If you go to page 78 on the link, it gives the official wording that will probably be used.


----------



## Dean CRCNA (Feb 4, 2010)

DeanV said:


> Vertical containment is clarified quite well it looks in the link. Time to start a scaffolding rental business. I cannot imagine the time to set up and tear down scaffolding as the weather requires on a large Victorian. I think only crews that are large enough to do all the lead paint disturbing in one day should try to tackle homes where the property line is close by. Unless your weather people are better than ours at predicting weather.
> 
> The vacuum section may help as well, but it is hard to say (a lot of pages to read in that link). It seems that a bissel household vac would meet specs as well as a fancy vacuum without EPA testing and certifying of vacs.


The wording will read something like this ...
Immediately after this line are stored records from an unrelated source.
/-- A partition's fill queue stops; entries unfinished read no status (R434, R436). -/
def fillStop (p : Nat) : Act Unit := do
  let x ← rd (fun s => s.ted)
  for b in x.busy do
    if b.part = p then wrF (R.TED_STATUS b.q) F.TED_STATUS.busy 0
  Act.upd (.ted { busy := x.busy.filter (fun b => b.part ≠ p), entries := x.entries.filter (fun e => e.part ≠ p)
                  finished := x.finished.filter (fun e => e.1 ≠ p) })
  wrF (R.PRT_TDQ_TAIL p) F.PRT_TDQ_TAIL.tail 0
  wrR (R.PRT_TDQ_HEAD p) 0

/-! ## Adapter commands (R313, R321) -/

/-- REQ_ADP_STATUS.result of a command. -/
def adpResult (p r : Nat) : Act Unit := wrF (R.REQ_ADP_STATUS p) F.REQ_ADP_STATUS.result r

/-- ADP_STAGE: a FREE entry is written from REQ_ADP_ARG; state, owner and pins are the engine's. -/
def adpStage (p : Nat) : Act Unit := do
  let s ← Act.get
  let arg := (List.range 4).map (fun w => (s.reg (R.REQ_ADP_ARG p w)).toNat)
  let w0 := arg.getD 0 0
  let mine := s.adpEntries.filter (fun e => s.adpF e 0 F.ADP.owner = p)
  if 4096 ≤ s.adpEntries.length then adpResult p 1
  else if s.fldOf (R.PRT_QUOTA p) F.PRT_QUOTA.adapters ≤ mine.length then adpResult p 2
  else if (s.adpFind p (w0 % 2 ^ 16) (w0 / 2 ^ 16 % 2 ^ 16) [1, 2, 3, 4]).isSome then adpResult p 3
  else
    match (List.range 4096).find? (fun e => s.adpF e 0 F.ADP.state = 0) with
    | none => adpResult p 1
    | some e =>
      stW (adpKey e 0) (setBits w0 47 32 (p + 2 ^ 8))
      stW (adpKey e 1) (arg.getD 1 0 % 2 ^ 32)
      stW (adpKey e 2) (arg.getD 2 0)
      stW (adpKey e 3) (arg.getD 3 0)
      adpResult p 0
      showAdapters p

/-- ADP_PUBLISH: a STAGED entry becomes CURRENT; the CURRENT one of the same owner and number is superseded, or freed where
nothing pins it. -/
def adpPublish (p num ver : Nat) : Act Unit := do
  let s ← Act.get
  match s.adpFind p num ver [1, 2, 3, 4] with
  | none => adpResult p 4
  | some e =>
    if s.adpF e 0 F.ADP.state ≠ 1 then adpResult p 5
    else
      for d in s.adpEntries do
        if s.adpF d 0 F.ADP.owner = p ∧ s.adpF d 0 F.ADP.number = num ∧ s.adpF d 0 F.ADP.state = 2 then
          if s.adpF d 1 F.ADP.pins = 0 then adpRetire d else adpSet d 0 F.ADP.state 3
      adpSet e 0 F.ADP.state 2
      adpResult p 0

/-- ADP_WITHDRAW: a CURRENT entry becomes WITHDRAWN, or FREE where nothing pins it. -/
def adpWithdraw (p num ver : Nat) : Act Unit := do
  let s ← Act.get
  match s.adpFind p num ver [1, 2, 3, 4] with
  | none => adpResult p 4
  | some e =>
    if s.adpF e 0 F.ADP.state ≠ 2 then adpResult p 5
    else
      if s.adpF e 1 F.ADP.pins = 0 then adpRetire e else adpSet e 0 F.ADP.state 4
      adpResult p 0

/-- ADP_DROP: a STAGED entry goes FREE. -/
def adpDrop (p num ver : Nat) : Act Unit := do
  let s ← Act.get
  match s.adpFind p num ver [1, 2, 3, 4] with
  | none => adpResult p 4
  | some e =>
    if s.adpF e 0 F.ADP.state ≠ 1 then adpResult p 5
    else
      adpClear e
      adpResult p 0

/-! ## Base slots (R314 to R316) -/

def State.baseState (s : State) (b : Nat) : Nat := s.fldOf (R.BIN_BASE b) F.BIN_BASE.state
def setBaseState (b st : Nat) : Act Unit := wrF (R.BIN_BASE b) F.BIN_BASE.state st

/-- BASE_DISCARD: a VERIFIED or FAILED slot goes EMPTY. -/
def baseDiscard (b : Nat) : Act Unit := do
  let s ← Act.get
  if s.baseState b = 2 ∨ s.baseState b = 5 then
    setBaseState b 0
    wrF (R.BIN_BASE b) F.BIN_BASE.resident 0

/-- The security core's swap record takes a phase (R315). -/
def swapRecord (phase slot tick : Nat) : Act Unit := do
  wrF R.BIN_SWAP_REC F.BIN_SWAP_REC.tick tick
  wrF R.BIN_SWAP_STATE F.BIN_SWAP_STATE.slot slot
  wrF R.BIN_SWAP_STATE F.BIN_SWAP_STATE.phase phase

/-- BIN_BASE_ACTIVE takes effect (R314): the named slot is ACTIVE, the one that was retires once its readers have started a
step, or were IDLE. -/
def baseCutover (b : Nat) : Act Unit := do
  let s ← Act.get
  wrF R.BIN_BASE_ACTIVE F.BIN_BASE_ACTIVE.slot b
  if s.baseState b = 2 then setBaseState b 3
  let a := 1 - b
  if s.baseState a = 3 then
    setBaseState a 4
    let wait := (setBitList 32 (s.fldOf (R.BIN_BASE a) F.BIN_BASE.readers)).filter (fun p =>
      s.partValid p && s.fldOf (R.REQ_STEP_STATUS p) F.REQ_STEP_STATUS.phase ≠ 0)
    stW baseWaitKey (wait.foldl orBit 0)

/-- BASE_RETIRE (R314): a RETIRING slot that waits for no partition goes EMPTY, and the record reads RETIRED. -/
def baseRetire (b : Nat) : Act Unit := do
  let s ← Act.get
  if s.baseState b = 4 ∧ s.wordAt baseWaitKey = 0 then
    setBaseState b 0
    wrF (R.BIN_BASE b) F.BIN_BASE.resident 0
    wrF R.BIN_SWAP_STATE F.BIN_SWAP_STATE.phase 2

end Sys2Proof.Machine
end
_If the renovation will affect surfaces within 10 feet of the property line, the 
renovation firm must erect vertical containment *or equivalent extra precautions* in containing the work area to ensure that dust and debris from the renovation does not contaminate adjacent buildings or migrate to adjacent properties. Vertical containment or equivalent extra precautions 
in containing the work area may also be necessary in other situations in order to prevent contamination of other buildings, other areas of the property, or adjacent buildings or properties. _

This seems that you could get 2 2x4s with a piece of plastic stuck between and then just lean them up against the gutters.
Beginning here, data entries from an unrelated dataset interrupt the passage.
-- ==== Sys2Proof/Machine/CmdWeights.lean ====
section
/-! DEFINITION. The meanings of the commands: weights, loads, RoCE, teddering and bases. Each is the script of its row's rules, run on the
state. -/

namespace Sys2Proof.Machine

/-- LDQ_TAIL_WRITE (R320). A write of PRT_LDQ_TAIL adds load queue entries. -/
def execLdqTailWrite (core : CoreId) (p : PartId) (tail : BitVec 32) (s : State) : Host.Outcome State Fault Refusal :=
  .next (Act.run (busWrite core (R.PRT_LDQ_TAIL p) tail.toNat) s)

/-- VERIFY (R297). A VERIFY entry checks a manifest's signatures and structure and fills a manifest slot. -/
def execVerify (p : PartId) (s : State) : Host.Outcome State Fault Refusal :=
  .next (Act.run (mains (served (verify p))) s)

/-- DROP (R297). A DROP entry frees a manifest slot unless a key or base slot refers to it. -/
def execDrop (p : PartId) (s : State) : Host.Outcome State Fault Refusal :=
  .next (Act.run (mains (dropManifest p)) s)

/-- KEY_REQUEST (R298). A KEY_REQUEST creates fresh key pairs and writes a key-release attestation report. -/
def execKeyRequest (p : PartId) (s : State) : Host.Outcome State Fault Refusal :=
  .next (Act.run (mains (served (keyRequest p))) s)

/-- KEY_REQUEST_TIMEOUT (R298). key_timeout_s after a key request its secret keys are destroyed. -/
def execKeyRequestTimeout (num : Nat) (s : State) : Host.Outcome State Fault Refusal :=
  .next (Act.run (mains (keyTimeout num)) s)

/-- KEY_INSTALL (R299). A KEY_INSTALL unwraps a release blob into a key slot bound to a manifest slot and shard. -/
def execKeyInstall (p : PartId) (s : State) : Host.Outcome State Fault Refusal :=
  .next (Act.run (mains (served (keyInstall p))) s)

/-- LOAD (R303). A LOAD takes a stream and fetches, decrypts, checks and writes every chunk of a shard. -/
def execLoad (p : PartId) (s : State) : Host.Outcome State Fault Refusal :=
  .next (Act.run (mains (served (loadStart p))) s)

/-- CHUNK_LANDED (R303). A chunk's ciphertext lands and is decrypted, decoded and digest-checked, then written or
retried elsewhere. -/
def execChunkLanded (p : PartId) (index : Nat) (chunk : Nat) (s : State) : Host.Outcome State Fault Refusal :=
  .next (Act.run (mains (served (chunkLanded p index chunk))) s)

/-- CHUNK_TIMEOUT (R303). A chunk attempt not complete within chunk_timeout_ms moves to the next source or peer. -/
def execChunkTimeout (p : PartId) (index : Nat) (chunk : Nat) (s : State) : Host.Outcome State Fault Refusal :=
  .next (Act.run (mains (chunkTimeout p index chunk)) s)

/-- LOAD_DONE (R303). When every chunk has returned the LOAD ends OK or INTEGRITY and releases its stream. -/
def execLoadDone (p : PartId) (index : Nat) (s : State) : Host.Outcome State Fault Refusal :=
  .next (Act.run (mains (loadDone p index)) s)

/-- RDMA_READ_RESPONSE (R294). A RoCEv2 RDMA READ response packet delivers chunk bytes; a CE mark triggers a CNP. -/
def execRdmaReadResponse (qp : Fin 64) (psn : BitVec 24) (payload : List Byte) (ce : Bool) (s : State) : Host.Outcome State Fault Refusal :=
  .next (Act.run (mains (served (readResponse qp psn.toNat payload ce))) s)

/-- ROCE_ACK (R294). A RoCEv2 ACK advances the QP's acknowledged PSN. -/
def execRoceAck (qp : Fin 64) (psn : BitVec 24) (s : State) : Host.Outcome State Fault Refusal :=
  .next (Act.run (mains (roceAck qp psn.toNat)) s)

/-- ROCE_NAK (R294). A RoCEv2 NAK makes the QP resend read requests. -/
def execRoceNak (nak : NakPacket) (s : State) : Host.Outcome State Fault Refusal :=
  .next (Act.run (mains (roceNak nak.qp nak.psn.toNat nak.fatal)) s)

/-- ROCE_TIMEOUT (R294). A QP's transport timeout retries, or after its retry count sends it to ERROR failing its
reads. -/
def execRoceTimeout (qp : Fin 64) (s : State) : Host.Outcome State Fault Refusal :=
  .next (Act.run (mains (roceTimeout qp)) s)

/-- BULK_FRAME_DROP (R293). A bulk port frame that is not RoCEv2 traffic of a valid QP is dropped. -/
def execBulkFrameDrop (frame : BulkFrame) (s : State) : Host.Outcome State Fault Refusal :=
  .next (Act.run (mains (bulkDrop frame.port frame.len)) s)

/-- PEER_REQ (R306). A peer request is served by re-encrypting the stored chunk, or answered NOT_HELD. -/
def execPeerReq (pkt : RxPacket) (s : State) : Host.Outcome State Fault Refusal :=
  .next (Act.run (mains (served (peerReq pkt))) s)

/-- PEER_DATA (R303). A peer's encrypted chunk arrives and is checked like a source attempt. -/
def execPeerData (pkt : RxPacket) (s : State) : Host.Outcome State Fault Refusal :=
  .next (Act.run (mains (served (peerData pkt))) s)

/-- PEER_NOT_HELD (R303). A PEER_NOT_HELD answer moves the chunk to the next peer. -/
def execPeerNotHeld (pkt : RxPacket) (s : State) : Host.Outcome State Fault Refusal :=
  .next (Act.run (mains (peerNotHeld pkt)) s)

/-- TDQ_TAIL_WRITE (R320). A write of PRT_TDQ_TAIL adds fill entries. -/
def execTdqTailWrite (core : CoreId) (p : PartId) (tail : BitVec 32) (s : State) : Host.Outcome State Fault Refusal :=
  .next (Act.run (busWrite core (R.PRT_TDQ_TAIL p) tail.toNat) s)

/-- FILL_PIECE (R310). A tedder starts a fill piece into a tile's weight buffer, moving it to FILLING, or waits on an
IN_USE buffer. -/
def execFillPiece (tedder : Fin 4) (p : PartId) (s : State) : Host.Outcome State Fault Refusal :=
  .next (Act.run (mains (fillPiece tedder p)) s)

/-- FILL_PIECE_DONE (R310). A fill piece ends with its status, a last piece makes the buffer READY, and the entry's
signal is written after its last piece. -/
def execFillPieceDone (tedder : Fin 4) (s : State) : Host.Outcome State Fault Refusal :=
  .next (Act.run (mains (served (fillPieceDone tedder))) s)

/-- ADP_STAGE (R313). An adapter STAGE command writes a FREE entry from REQ_ADP_ARG. -/
def execAdpStage (core : CoreId) (p : PartId) (s : State) : Host.Outcome State Fault Refusal :=
  .next (Act.run (busWrite core (R.REQ_ADP_CMD p) (1 * 2 ^ 60)) s)

/-- ADP_PUBLISH (R313). An adapter PUBLISH makes a STAGED entry CURRENT and supersedes or frees the old one. -/
def execAdpPublish (core : CoreId) (p : PartId) (num : BitVec 16) (ver : BitVec 16) (s : State) : Host.Outcome State Fault Refusal :=
  .next (Act.run (busWrite core (R.REQ_ADP_CMD p) (2 * 2 ^ 60 + num.toNat * 2 ^ 16 + ver.toNat)) s)

/-- ADP_WITHDRAW (R313). An adapter WITHDRAW moves a CURRENT entry to WITHDRAWN or FREE. -/
def execAdpWithdraw (core : CoreId) (p : PartId) (num : BitVec 16) (ver : BitVec 16) (s : State) : Host.Outcome State Fault Refusal :=
  .next (Act.run (busWrite core (R.REQ_ADP_CMD p) (3 * 2 ^ 60 + num.toNat * 2 ^ 16 + ver.toNat)) s)

/-- ADP_DROP (R313). An adapter DROP frees a STAGED entry. -/
def execAdpDrop (core : CoreId) (p : PartId) (num : BitVec 16) (ver : BitVec 16) (s : State) : Host.Outcome State Fault Refusal :=
  .next (Act.run (busWrite core (R.REQ_ADP_CMD p) (4 * 2 ^ 60 + num.toNat * 2 ^ 16 + ver.toNat)) s)

/-- BASE_DISCARD (R314). A write of BIN_BASE_b.discard empties a VERIFIED or FAILED base slot. -/
def execBaseDiscard (core : CoreId) (b : Fin 2) (s : State) : Host.Outcome State Fault Refusal :=
  .next (Act.run (busField core (R.BIN_BASE b) F.BIN_BASE.discard 1) s)

/-- BASE_CUTOVER_STAGE (R315). A staged write of BIN_BASE_ACTIVE writes the COMMITTED swap record and schedules the
cut-over. -/
def execBaseCutoverStage (core : CoreId) (b : Fin 2) (s : State) : Host.Outcome State Fault Refusal :=
  .next (Act.run (busWrite core R.BIN_BASE_ACTIVE b) s)

/-- BASE_RETIRE (R314). A RETIRING base slot goes EMPTY once every reader partition has started a step since the cut-
over, and the record reads RETIRED. -/
def execBaseRetire (b : Fin 2) (s : State) : Host.Outcome State Fault Refusal :=
  .next (Act.run (mains (baseRetire b)) s)

end Sys2Proof.Machine
end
Long story short ... may not be a biggie.


----------



## Brandt Domas (Jun 29, 2009)

*Still wading through the 112 pages*

Good news though. Finally some good EPA RRP news. Amazing


----------



## Bender (Aug 10, 2008)

> Long story short ... may not be a biggie.
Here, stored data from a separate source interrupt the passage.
-- ==== Sys2Proof/Certificates/Slice0/Obligations.lean ====
section
/-! DEFINITION. What is claimed of the machine, one definition for each statement. -/

/-! ## Vocabulary of the statements -/

namespace Sys2Proof.Machine

/-- The package serves the commands of its VIN_MAIN domains, and no GDDR7 site is in its window, so none waits for one (R257). -/
def State.clear (s : State) : Prop := s.up ∧ s.windowed = []

/-- The core can act, and the common checks of a 64-bit write by it let it go on (R9 to R12, R14, R16, R41, R64, R487). -/
def Admits (s : State) (core a : Nat) (v : Word) : Prop :=
  s.coreUp core = true ∧ s.writeReason (s.coreIssuer core) a 8 v = none

/-- `u` is `t` with the access answered without error; a milestone may have been reached (R17, R484). -/
def Answered (t u : State) : Prop := SameBut [.resp, .land, .sent] t u ∧ u.resp = { reason := 0, data := 0 }

/-- A counter that no chain of R456 has taken in. -/
def Unchained (s : State) (a : Nat) : Prop :=
  getFld (s.reg a) F.COUNTER.chain_high = 0 ∧ getFld (s.reg a) F.COUNTER.chain_low = 0

end Sys2Proof.Machine

open Sys2Proof Sys2Proof.Machine

/-! ## The queue, the step, the whole machine -/

/-- The step takes the command at the front of the queue and is `exec` of it on the state with the queue's rest. Where the
model chooses, it rests on assumption 1. -/
def Obligations.StepRunsFront : Prop :=
  ∀ (s : State) (c : Instr) (rest : List Instr), s.pending = c :: rest → step s = exec c { s with pending := rest }

/-- On an empty queue the step is one clock of fabric time (the model's choice, assumption 2): fabric time advances by 1 ns
corrected by the rate adjustment (R53). Where nothing waits at the management port, no microsecond ends, no quench runs out
(R343) and no tick edge falls due (R62), TIM_NOW and the fraction beside it are all that changes. -/
def Obligations.IdleStepIsOneClock : Prop :=
  ∀ (s : State) (n : Nat), s.pending = [] → s.land.txq = [] →
    (∀ p, p < 32 → ∀ t, (s.part p).quenchEnd = some t → n / 2 ^ 32 < t) → (s.run = true → n / 2 ^ 32 < s.time.nextTime + 100) →
    ((s.now * 2 ^ 32 + s.time.frac : Nat) + 2 ^ 32 + s.rateAdj : Int) = n → n < 2 ^ 96 → n / 2 ^ 32 / 1000 = s.now / 1000 →
      ∃ t, step s = .next t ∧ t.now = n / 2 ^ 32 ∧ t.time = { s.time with frac := n % 2 ^ 32 } ∧ RegsBut [R.TIM_NOW] s t ∧
        SameBut [.regs, .time] s t

/-- Every step answers a next state, whose queue is the old one without its front: nothing stops this machine. Where the
model chooses, it rests on assumptions 1 and 6. -/
def Obligations.EveryStepGoesOn : Prop := ∀ s : State, ∃ t, step s = .next t ∧ t.pending = s.pending.tail

/-- What has left the package stays as it was; a step may add to it. Where the model chooses, it rests on assumption 1. -/
def Obligations.WhatLeftStays : Prop := ∀ s t : State, step s = .next t → ∃ l, t.sent = s.sent ++ l

/-- Every store holds its canonical form at reset. Where the model chooses, it rests on assumptions 3 and 5. -/
def Obligations.ResetIsCanonical : Prop := State.reset.canonical = true

/-- Every step keeps the canonical form of every store: registers, staged values, memory, tables and records. Where the
model chooses, it rests on assumption 5. -/
def Obligations.StepKeepsCanonicalForm : Prop :=
  ∀ s t : State, s.canonical = true → step s = .next t → t.canonical = true

/-! ## The register window -/

/-- R6. A register access must be an aligned 64-bit load or store. The package answers any access of another width or
alignment with an error response and performs no part of it: no field of the state changes but the record of the refusal and
the answer, no register but ERR_ADDR, ERR_INFO and IRQ_STATUS of a page, the violation log's head and the counters. -/
def Obligations.MisalignedAccessRefused : Prop :=
  ∀ (s : State) (core : CoreId) (addr : BitVec 64) (width : Nat) (v : Word), s.coreUp core = true →
    (width ≠ 8 ∨ addr.toNat % 8 ≠ 0) →
    ∀ c, (c = .registerWrite core addr width v ∨ c = .registerRead core addr width) →
      ∃ t, exec c s = .next t ∧ t.resp.reason ≠ 0 ∧ SameBut [.regs, .mem, .resp] s t ∧
        ∀ a, a % 0x1000 < 0x800 → a % 0x1000 ≠ 0x30 → a % 0x1000 ≠ 0x38 → a % 0x1000 ≠ 0x40 → a ≠ R.HAY_VLOG_HEAD →
          t.reg a = s.reg a

/-- A run-time core that acts for no owner of a page gets reason 0x02 and changes nothing of it (R12, R17): the frame is
that of a refusal. The page is not of the DBL block, the offset is that of a block register or a common one. Where the model
chooses, it rests on assumptions 8 and 15. -/
def Obligations.ForeignPageIsolated : Prop :=
  ∀ (s : State) (core : CoreId) (b : Block) (p off : Nat) (v : Word), s.coreUp core = true → b ≠ .dbl → p < b.pages → off < 0x1000 →
    off % 8 = 0 → s.owns (s.coreIssuer core) (pageBase b p) = false →
      ∃ t, exec (.registerWrite core (BitVec.ofNat 64 (regA b p off)) 8 v) s = .next t ∧ t.resp = { reason := 2, data := 0 } ∧
        SameBut [.regs, .mem, .resp] s t ∧
        ∀ a, a % 0x1000 < 0x800 → a % 0x1000 ≠ 0x30 → a % 0x1000 ≠ 0x38 → a % 0x1000 ≠ 0x40 → a ≠ R.HAY_VLOG_HEAD →
          t.reg a = s.reg a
This could be a prophetic war cry for the entire lead mandate:whistling2:


----------



## eews (Apr 18, 2007)

The EPA is actually supporting the view that remodeling work is not the same as abatement, and that they see no evidence that the RRP rule as it stands is not sufficient to minimize creation of lead dust. Praise be! Apparently, the concerns of the regulated community were listened to, and respected. Now if they can re-instate the opt-out clause, RRP might make sense!


----------



## daArch (Mar 15, 2008)

Move to Mass. NO ONE is paying heed to RRP.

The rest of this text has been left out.